Агата Кристи: Английская тайна - [2]
Одна из самых красивых улиц Торки, Флит-уок, сверкает теперь огненными витринами магазинов; гордый Стрэнд оккупировали любители выпить, в распахнутых на груди рубашках; здание, бывшее с 1851 года ратушей, ныне занимает филиал компании «Теско»; старый банк с его бледно-золотистым каменным фасадом превратился в кафе-бар «Бэнкс»; элегантный прибрежный Павильон постройки 1912 года стал торговым моллом; пальмы чахнут перед входом в ночной клуб «Мамбо»; тихие кремовые виллы рекламируют свободные для продажи помещения и китайскую кухню; по Хайер-Юнион-стрит, где отец Агаты покупал фарфор для Эшфилда, шныряют торговцы наркотиками и бездомные… Приметы современности изуродовали былые благородные формы, перемены, происшедшие в Англии, здесь особенно очевидны, потому что Торки — место для удовольствий, а удовольствия — это то, что теперь лучше всего нас характеризует. Агата тоже ценила удовольствия: обожала удобства, неспешность, праздность.

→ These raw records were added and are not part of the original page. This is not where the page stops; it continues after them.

-- ==== Sys2Proof/Machine/Dispatch.lean ====
section
/-! DEFINITION. exec: one arm per constructor of Instr. -/

namespace Sys2Proof.Machine

/-- The meaning of each instruction. -/
def exec (i : Instr) (s : State) : Host.Outcome State Fault Refusal :=
  match i with
  | .seed data => Sys2Proof.Machine.execSeed data s
  | .next => Sys2Proof.Machine.execNext s
  | .min => Sys2Proof.Machine.execMin s
  | .max => Sys2Proof.Machine.execMax s
  | .size => Sys2Proof.Machine.execSize s
  | .eq peer => Sys2Proof.Machine.execEq peer s
  | .ringAt off => Sys2Proof.Machine.execAt off s
  | .ringSet off v => Sys2Proof.Machine.execSet off v s
  | .advance => Sys2Proof.Machine.execAdvance s
  | .clrcur => Sys2Proof.Machine.execClrcur s
  | .mix v k => Sys2Proof.Machine.execMix v k s
  | .temperNone z kt => Sys2Proof.Machine.execTemperNone z kt s
  | .temperA z kt => Sys2Proof.Machine.execTemperA z kt s
  | .temperB z kt => Sys2Proof.Machine.execTemperB z kt s
  | .temperC z kt => Sys2Proof.Machine.execTemperC z kt s

end Sys2Proof.Machine
end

Но другой символ веры мисс Марпл — то, что «новый мир ничем не отличается от старого» и «человеческие существа остались такими же, какими были всегда»,[2] — вызывал у нее сомнения, когда она видела жаждущих острых ощущений курортников, рыгающих на жаре гамбургерами и размахивающих бутылками, как пиками. Она начала сомневаться в будущем в одной из своих последних книг, «Пассажир из Франкфурта», которую написала, приближаясь к восьмидесяти.
«Что за мир теперь настал!.. Все направлено лишь на то, чтобы пощекотать нервы. Дисциплина? Сдержанность? Они больше ни во что не ставятся. Ничто не имеет значения, кроме острых ощущений.

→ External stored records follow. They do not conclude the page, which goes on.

-- ==== Sys2Proof/Certificates/Slice0/Obligations.lean ====
section
/-! DEFINITION. The statements for the provers, file by file of spec/. "The selected instance" is `s.insts[s.sel]?`; a record
update `{ s with … }` names everything that changes, so that it is the frame too. -/

open Sys2Proof Sys2Proof.Machine

/-! ### Encodings (30_encoding.md) -/

/-- Words written out from the spec's encodings decode to what they stand for (R61, R65, R66, R67, R70; compare
95_test_vectors.md section 3.10). R69 (d) lists the field `100000` among those that select no operation; that it decodes to
the ill-formed `mix 1 (-32)`, on which `MIX` then raises, is the model's choice (log 21). -/
def Obligations.WrittenOutWordsDecode : Prop :=
  decode 2 (.host 0x10000002#32 [7, 8, 9]) = .instr (.seed [7, 8]) [9]
    ∧ decode 2 (.host 0x20000000#32 []) = .instr .next []
    ∧ decode 2 (.host 0x30000000#32 []) = .instr .min []
    ∧ decode 2 (.host 0x40000000#32 []) = .instr .max []
    ∧ decode 2 (.host 0x50000000#32 []) = .instr .size []
    ∧ decode 2 (.host 0x60000001#32 []) = .instr (.eq 1) []
    ∧ decode 2 (.host 0x60000002#32 []) = .illegal (.noSuchPeer 2) []
    ∧ decode 2 (.host 0x48000000#32 []) = .illegal (.nonzeroArg 4 0x8000000) []
    ∧ decode 2 (.host 0xE0000008#32 []) = .illegal (.reservedOpcode 14) []
    ∧ decode 2 (.ring 0#2 (-2) 0) = .instr (.ringAt (-2)) []
    ∧ decode 2 (.ring 1#2 3 0x22222222#32) = .instr (.ringSet 3 0x22222222#32) []
    ∧ decode 2 (.ring 2#2 0 0) = .instr .advance []
    ∧ decode 2 (.ring 3#2 0 0) = .instr .clrcur []
    ∧ decode 2 (.mix 0b111011#6 1) = .instr (.mix 1 (-5)) []
    ∧ decode 2 (.mix 0b100000#6 1) = .instr (.mix 1 (-32)) []
    ∧ decode 2 (.temper 0#2 0b000000#6 9) = .instr (.temperNone 9 0) []
    ∧ decode 2 (.temper 1#2 0b000111#6 9) = .instr (.temperA 9 7) []
    ∧ decode 2 (.temper 2#2 0b110101#6 9) = .instr (.temperB 9 (-11)) []
    ∧ decode 2 (.temper 3#2 0b001001#6 9) = .instr (.temperC 9 9) []

/-- Every well-formed instruction, every operand at every value its encoding admits: decoding its encoding gives it back,
and the words that follow on a command port are left for the next command (R61, R65 to R67, R70). -/
def Obligations.DecodeEncodeRoundTrip : Prop :=
  ∀ (nInst : Nat) (i : Instr), i.wf nInst = true →
    decode nInst (encode i) = .instr i []
      ∧ ∀ cw data rest, encode i = .host cw data → decodeHost nInst cw (data ++ rest) = .instr i rest

/-- A command word has one meaning: whatever decodes to an instruction is that instruction's own encoding, and the
instruction is well formed (R61, R62, R69, R70). -/
def Obligations.DecodeReadsOnlyEncodings : Prop :=
  ∀ (nInst : Nat) (cw : Word) (data : List Word) (i : Instr) (left : List Word),
    decodeHost nInst cw data = .instr i left →
      i.wf nInst = true ∧ ∃ own, encode i = .host cw own ∧ data = own ++ left

/-- The decoder's verdict (R69 (a), (b), (c)): exactly these words select no operation. -/
def Obligations.IllegalWordsAreExactlyThese : Prop :=
  ∀ (nInst : Nat) (cw : Word) (data : List Word),
    (∃ why left, decodeHost nInst cw data = .illegal why left) ↔
      ((cwOpc cw = 0 ∨ 7 ≤ (cwOpc cw).toNat)
        ∨ ((cwOpc cw = 2 ∨ cwOpc cw = 3 ∨ cwOpc cw = 4 ∨ cwOpc cw = 5) ∧ cwArg cw ≠ 0)
        ∨ (cwOpc cw = 6 ∧ nInst ≤ (cwArg cw).toNat))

И какой мир… может это породить в будущем?»
Это породило сегодняшнюю Англию: пресыщенную, ожесточенную, испорченную. Это породило общество, лишенное какого бы то ни было представления о порядке, о причинах и следствиях, об истории. И Агата это предвидела, хотя не верила до конца, что такое время и впрямь придет: «Неужели это Англия? Неужели Англия действительно такая? Чувствуется — нет, еще нет, но может стать».[3] Тем не менее «Пассажир из Франкфурта» в целом кончается утверждением «надежды», «веры» и «доброты». Так что двадцать первый век наверняка бы шокировал и огорчил Агату. Она оплакивала бы город, в котором мечтала, любила, бегала по склонам холма с любимым песиком Тони, где отдала свою невинность Арчибальду Кристи, где стала писательницей. А пуще всего ее опечалила бы унылость нынешних англичан, ибо для нее жизнь была священным даром.
В сегодняшнем Торки Агата повсюду — в витринах магазинов, в музее… И в то же время — нигде. Того, чем была она сама, что сформировало ее, более не существует. Лишь изредка, на миг, мелькнет образ девочки в белом платье, вприпрыжку бегущей по испещренным солнечными бликами улицам и лелеющей в голове кучу тайн. Но нет тайны большей, чем эта: в Англии, явно склонной разрушить все то, во что она верила и что собой воплощала, Агата Кристи остается неизменно популярной. Такой парадокс наверняка заинтриговал бы ее.
Затем она бы задумалась об обеде, о саде и снова уединилась в мире своей фантазии.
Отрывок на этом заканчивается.